Jakub Hořčický (in Latin Jacobus Sinapius) (1575 – 25 September 1622), later granted the title z Tepence ("of Tepenec"), was a Bohemian pharmacist and personal doctor of Emperor Rudolf II.  The latinized name is a translation of his family name, which means "mustard" in Czech ("sinapius" in Latin).

Biography
According to his college records, Jakub was born in Bořenovice in Moravia in a lower-class family. He initially worked as kitchen helper at the Jesuit school at Krumlov, but was eventually admitted to the Krumlov Seminary of poor students in 1590. Jakub eventually graduated from the Krumlov Gymnasium, where he studied poetry and rhetoric, and became a pharmacist himself. There he also worked in the college's pharmacy, on topics involving chemistry and herbalism, under the overseeing of Martin Schaffner (1564–1608).

By 1598, he started studying Aristotelian philosophy at the Clementinum college in Prague (which was later merged with Charles University), and at the same time oversaw the kitchen and pantry, but continued working in chemistry and pharmacy. However, Sinapius was not satisfied with the teachings there, learning Barbara and Celare, instead of physics and the origins of nature. Because his herbal skills to treat illness impressed, he was allowed gardening near the river Vltava, under the Bräke. Here he grew herbs and set up a laboratory at Smíchov (then a village behind Prague walls), the Clementinum's botanical garden.
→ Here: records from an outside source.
/-- A launched copy whose stream no fault has stalled translates some of its accesses ahead (R240, R272). -/
def State.copyAhead (s : State) (cl : ClusterId) (ch : BitVec 4) : State :=
  s.modMach fun m =>
    let c := m.pk.chan cl ch
    match c.cmds with
    | [] => m
    | k :: rest =>
      if !k.launched || c.stall.isSome || (m.dom (domOf cl)).tripped then m
      else
        let (i, m) := m.delay
        let (j, m) := m.delay
        let (x, m) := m.aheadRun (k.agent ch) .read k.src (k.pos + k.srcT.length) i
        let (y, m) := m.aheadRun (k.agent ch) .write k.dst (k.pos + k.dstT.length) j
        let k' := { k with srcT := k.srcT ++ x, dstT := k.dstT ++ y }
        (m.modPk fun p => p.modChan cl ch fun c => { c with cmds := k' :: rest }).placeCopy ch k'

/-- COPY_LAUNCH (R247): the channel's first command launches once its conditions hold. -/
def execCopyLaunch (cl : ClusterId) (ch : BitVec 4) (s : State) : Host.Outcome State Fault Refusal :=
  .next (s.modMach fun m =>
    match (m.pk.chan cl ch).cmds with
    | [] => m
    | k :: rest =>
      if k.launched || !m.mayLaunch cl k then m
      else
        let (d, m) := m.delay
        let k' := { k with launched := true, ready := m.pk.fret + d }
        (m.modPk fun p => p.modChan cl ch fun c => { c with cmds := k' :: rest }).placeCopy ch k')

/-! ## The accesses of a transfer (R250, R252, R254, R255) -/

/-- A tag written (R124). -/
def Core.setTag (k : Core) (line : Nat) (tag : BitVec 16) : Core :=
  { k with lmTags := if tag = 0 then k.lmTags.del line else k.lmTags.put line tag }
def Cluster.setTag (c : Cluster) (line : Nat) (tag : BitVec 16) : Cluster :=
  { c with spTags := if tag = 0 then c.spTags.del line else c.spTags.put line tag }

/-- The core whose local space a record names (R248). -/
def CopyCmd.coreOf (k : CopyCmd) (l : Layout) : CoreId := if l.space = 2 then l.core else k.org.ctx.co

/-- An effect performed, where there is one. -/
def Mach.performedOpt (m : Mach) (e : Option Nat) : Mach :=
  match e with
  | none => m
  | some id => m.performed id

/-- A line written into LM with its tag (R124); bytes not given are unchanged. -/
def Mach.writeLine (m : Mach) (w : LineWait) : Mach :=
  (m.modCore w.ctx.cl w.ctx.co fun k => (k.writeLM none (cellsAt w.addr w.bytes)).setTag (w.addr / 256) w.tag).performedOpt w.eff

/-- A result line on its way (R120): it waits for a core cycle of its cluster, which a freeze or a halt puts off (R207,
R224); for a tripped tier it is dropped (R225). -/
def Mach.deliver (m : Mach) (w : LineWait) : Mach :=
  if (m.dom (domOf w.ctx.cl)).tripped then m.performedOpt w.eff
  else m.modPk fun p => { p with lines := p.lines ++ [w] }

/-- The engine-and-drain port of a core's LM is free in the cycle in progress (R120): the drain and the event queue have
written nothing. -/
def Core.portFree (k : Core) : Bool := k.drained == 0 && !k.evOut

/-- The lines of a cluster that reach LM in this cycle (R120, R121); that those of an image retired meanwhile are written
like any other is a DESIGN CHOICE (log entry 39). -/
def State.linesIn (s : State) (cl : ClusterId) : State :=
  s.modMach fun m =>
    let here := fun (w : LineWait) => w.ctx.cl == cl && (m.core cl w.ctx.co).portFree
    let now := m.pk.lines.filter here
    now.foldl Mach.writeLine (m.modPk fun p => { p with lines := p.lines.filter fun w => !here w })

/-- The channel of a copy's agent. -/
def Agent.channel (a : Agent) : BitVec 4 :=
  match a.stream with
  | .copy _ ch => ch
  | .far _ | .queue _ _ | .text _ _ | .sio _ _ | .net _ _ | .host _ | .hart _ => 0

/-- The copy engine port of a scratchpad line's bank is free in the cycle in progress (R203): it has taken no access, or
only this one, elements of one line being one access. -/
def Cluster.bankFree (c : Cluster) (u : PortUse) : Bool := c.ports.all fun p => p.line % 128 != u.line % 128 || p == u

/-- An access at a copy engine port noted. -/
def Cluster.usePort (c : Cluster) (u : PortUse) : Cluster := if c.ports.contains u then c else { c with ports := u :: c.ports }

/-- The access to a scratchpad address as its bank's port sees it. -/
def portUse (g : Agent) (write : Bool) (a : Nat) : PortUse := ⟨(a - 0x40000000) / 256, write, g.channel⟩

/-- The engine does not touch a local address in this cycle: too few cycles have passed (R255), or the port of the bank
(R203) or of LM (R120) is not free. -/
def Mach.tooEarly (m : Mach) (k : CopyCmd) (l : Layout) (g : Agent) (write : Bool) (a : Nat) : Bool :=
  let cl := k.org.ctx.cl
  if region a = .sp then decide (m.cyc cl < k.cyc + 6) || !(m.cluster cl).bankFree (portUse g write a)
  else decide (m.cyc cl < k.cyc + 1) || !(m.core cl (k.coreOf l)).portFree

/-- The outcome of one element of a copy. -/
inductive ElemEnd where
  /-- Copied; the engine goes on only if no register block was touched. -/
  | copied (go : Bool)
  | early
  | stalled
  | fault (kind : Nat) (va : Nat)
  /-- An uncorrectable error: 0 vault, 1 LM, 2 scratchpad (R254). -/
  | error (place : Nat)
  deriving DecidableEq, Repr

/-- The transfer touches LM or a scratchpad: its accesses fall in core cycles of its cluster (R205, R252). -/
def CopyCmd.touchesLocal (k : CopyCmd) : Bool := k.src.space != 0 || k.dst.space != 0

/-- The bytes that the elements before `e` and from `k.pos` on write locally meet the source element `e`: it is read in a
later cycle than they are written (R250). -/
def CopyCmd.readsWritten (k : CopyCmd) (e : Nat) : Bool :=
  let a := (k.src.addr e).toNat
  k.src.space != 0 && k.dst.space != 0 && (region a == .sp || k.coreOf k.src == k.coreOf k.dst) &&
    !allBelow (fun i =>
      let b := (k.dst.addr (k.pos + i)).toNat
      decide (b + k.dst.esize ≤ a) || decide (a + k.src.esize ≤ b)) (e - k.pos)

/-- The elements of a record up to `e` cover a whole line (R208). -/
def Layout.coversLine (l : Layout) (line e : Nat) : Bool :=
  allBelow (fun b => !allBelow (fun i =>
    let a := (l.addr i).toNat
    decide (line * 256 + b < a) || decide (a + l.esize ≤ line * 256 + b)) (e + 1)) 256

/-- A later element of a record touches a line. -/
def Layout.touchesLater (l : Layout) (line e : Nat) : Bool :=
  !allBelow (fun i => (l.addr (e + 1 + i)).toNat / 256 != line) (l.count - (e + 1))

/-- The bytes of the source element `e`; an access to a tripped tier is an access fault of kind 6 (R225). -/
def Mach.readElem (m : Mach) (k : CopyCmd) (a : Agent) (e : Nat) : (ElemEnd × List Byte) × Mach :=
  let l := k.src
  let adr := (l.addr e).toNat
  if l.space = 0 then
    let (t, m) := m.translateAhead k.srcT[e - k.pos]? a .read adr l.esize
    match t with
    | .stall kd lv => ((.stalled, []), m.stallStream a kd lv .read adr)
    | .fault kd => ((.fault kd adr, []), m)
    | .ok pa p =>
      let (b, m) := m.physRead p pa l.esize
      match b with
      | none => ((.error 0, []), m)
      | some b => ((.copied (!isBlock pa), b), m)
  else if (m.dom (domOf k.org.ctx.cl)).tripped then ((.fault 6 adr, []), m)
  else if m.tooEarly k l a false adr then ((.early, []), m)
  else
    let (space, off) := spaceOf adr
    let co := k.coreOf l
    let m := match space with
      | .lm => m
      | .sp => m.modCluster k.org.ctx.cl fun c => c.usePort (portUse a false adr)
    match m.badByte k.org.ctx.cl co space (span off l.esize) with
    | some _ => ((.error (match space with
        | .lm => 1
        | .sp => 2), []), m)
    | none => ((.copied true, (span off l.esize).map fun x => m.sampleByte k.org.ctx.cl co space x), m)

/-- The destination element `e` written, its line tagged at the copy's last write to it (R252). -/
def Mach.writeElem (m : Mach) (k : CopyCmd) (a : Agent) (e : Nat) (b : List Byte) : ElemEnd × Mach :=
  let l := k.dst
  let adr := (l.addr e).toNat
  if l.space = 0 then
    let (t, m) := m.translateAhead k.dstT[e - k.pos]? a .write adr l.esize
    match t with
    | .stall kd lv => (.stalled, m.stallStream a kd lv .write adr)
    | .fault kd => (.fault kd adr, m)
    | .ok pa p => (.copied (!isBlock pa), m.physWrite a.writer p pa b)
  else if (m.dom (domOf k.org.ctx.cl)).tripped then (.fault 6 adr, m)
  else if m.tooEarly k l a true adr then (.early, m)
  else
    let cl := k.org.ctx.cl
    let (space, off) := spaceOf adr
    let last := !l.touchesLater (adr / 256) e
    match space with
    | .lm => (.copied true, m.modCore cl (k.coreOf l) fun c =>
        let c := c.writeLM none (cellsAt off b)
        let c := if last && (c.badAt .lm (off / 256)).isSome && l.coversLine (adr / 256) e then c.mend .lm [off / 256] else c
        if last then c.setTag (off / 256) l.tag else c)
    | .sp => (.copied true, m.modCluster cl fun c =>
        let c := (c.usePort (portUse a true adr)).writeSP 0 none (cellsAt off b)
        let c := if last && (c.badAt (off / 256)).isSome && l.coversLine (adr / 256) e then
            { c with badLines := c.badLines.filter fun x => x.1 != off / 256 }
          else c
        if last then c.setTag (off / 256) l.tag else c)

/-- The bytes of the source element `e` that have been read already, if any: it is not read again (R238). -/
def CopyCmd.gotten (k : CopyCmd) (e : Nat) : Option (List Byte) := k.got[e - k.pos]?

/-- The source element `e`: as it was read already, at the latest earlier in its cycle when it lies in the scratchpad
(R205). -/
def Mach.takeElem (m : Mach) (k : CopyCmd) (a : Agent) (e : Nat) : (ElemEnd × List Byte) × Mach :=
  match k.gotten e with
  | some b => ((.copied true, b), m)
  | none =>
    if k.src.space = 0 ∨ region (k.src.addr e).toNat ≠ .sp then m.readElem k a e
    else if (m.dom (domOf k.org.ctx.cl)).tripped then ((.fault 6 (k.src.addr e).toNat, []), m)
    else ((.early, []), m)

/-- One element read and then written (R250): how it ended, and the bytes read where they have not been written. -/
def Mach.copyElem (m : Mach) (k : CopyCmd) (a : Agent) (e : Nat) : (ElemEnd × Option (List Byte)) × Mach :=
  let (r, m) := if k.readsWritten e then ((.early, []), m) else m.takeElem k a e
  match r.1 with
  | .copied go =>
    let (w, m) := m.writeElem k a e r.2
    match w with
    | .copied go' => ((.copied (go && go'), none), m)
    | .early | .stalled | .fault _ _ | .error _ => ((w, some r.2), m)
  | .early | .stalled | .fault _ _ | .error _ => ((r.1, none), m)
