/-- Every context of an image is killed (R285). -/
def Mach.stopImage (m : Mach) (i : Image) : Mach :=
  (m.killAll i.refs).modPk fun p => p.modImage i.part i.num fun x => { x with stopped := true }

/-- The copies of an image that have not launched are discarded (R245): they count as performed. -/
def Mach.discardCopies (m : Mach) (i : Image) : Mach :=
  let mine := fun (k : CopyCmd) => k.org.part == i.part && k.org.img == some i.num && !k.launched
  let gone := m.pk.chans.flatMap fun c => (c.2.cmds.filter mine).map CopyCmd.eff
  let m := m.modPk fun p =>
    { p with chans := p.chans.map fun c => (c.1, { c.2 with cmds := c.2.cmds.filter fun k => !mine k }) }
  gone.foldl (fun m e => m.performed e) m

/-- The deferred publishes of an image are cancelled (R270): they count as performed. -/
def Mach.cancelPublishes (m : Mach) (i : Image) : Mach :=
  ((m.pk.pools.filter fun o => o.part == i.part && o.img == i.num && o.pend).map Pool.peff).foldl
    (fun m e => m.performed e) m

/-- The code of an image overwritten with 0xFFFF_FFFF (R285). -/
def Mach.wipeCode (m : Mach) (i : Image) : Mach :=
  i.decl.code.foldl (fun m c =>
    let p := placeOf i.place c.1
    m.modCore p.1 p.2 fun k =>
      { k.mend .instr (wholeLines (codeCells c.2.1 c.2.2)) with
        istore := k.istore.clear c.2.1 (c.2.1 + 4 * c.2.2.length - 1) }) m

/-- A context of a retired image is no longer bound to it. -/
def Mach.unbindCtx (m : Mach) (r : CtxRef) : Mach :=
  let m := m.modCtx r fun _ => Context.reset
  m.modCore r.cl r.co fun k => { k with lastImg := some 0 }

/-- An image that has contexts on a core. -/
def Package.holdsCore (p : Package) (cl : ClusterId) (co : CoreId) : Bool :=
  p.live.any fun i => i.refs.any fun r => r.cl == cl && r.co == co

/-- The bridge FIFOs on whose ends no image holds contexts any longer (R221). -/
def Mach.clearBridges (m : Mach) (i : Image) : Mach :=
  i.coresAt.foldl (fun m c =>
    if m.pk.holdsCore c.1 c.2 || m.pk.holdsCore (otherEnd c.1) c.2 then m else m.clearBridge c.1 c.2) m

/-- The text bindings of an image end with it (R300). -/
def Mach.dropBindings (m : Mach) (i : Image) : Mach :=
  ((List.range 16).map (BitVec.ofNat 4)).foldl (fun m e =>
    ((List.range 16).map (BitVec.ofNat 4)).foldl (fun m n =>
      let t := m.pk.textEngine e
      let x := t.slot n.toNat
      if t.part = some i.part ∧ x.valid ∧ x.img = i.num then m.unbindSlot e n none else m) m) m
There, or at the garden, he distilled a very popular Aqua Sinapis ("Die Sinapischen Wasser", Horczicze in Latin means mustard, hence mustard water) whose sale made him a wealthy man.

In 1600, he became the administrator of the Jesuit college in Jindřichův Hradec, and in 1606 he became capitaneus and administrator of the properties of the St. George's Convent in the Prague Castle. In 1607 he was named imperial chemist by Rudolf II. In return for curing the emperor of a grave disease, he was ennobled with the title "de Tepenec", presumably after the medieval Tepenec Castle (destroyed in 1391) near Olomouc. He lent emperor Rudolf II money and received from him in return an estate around town Mělník. He also supported students of the studies of catholic theology financially.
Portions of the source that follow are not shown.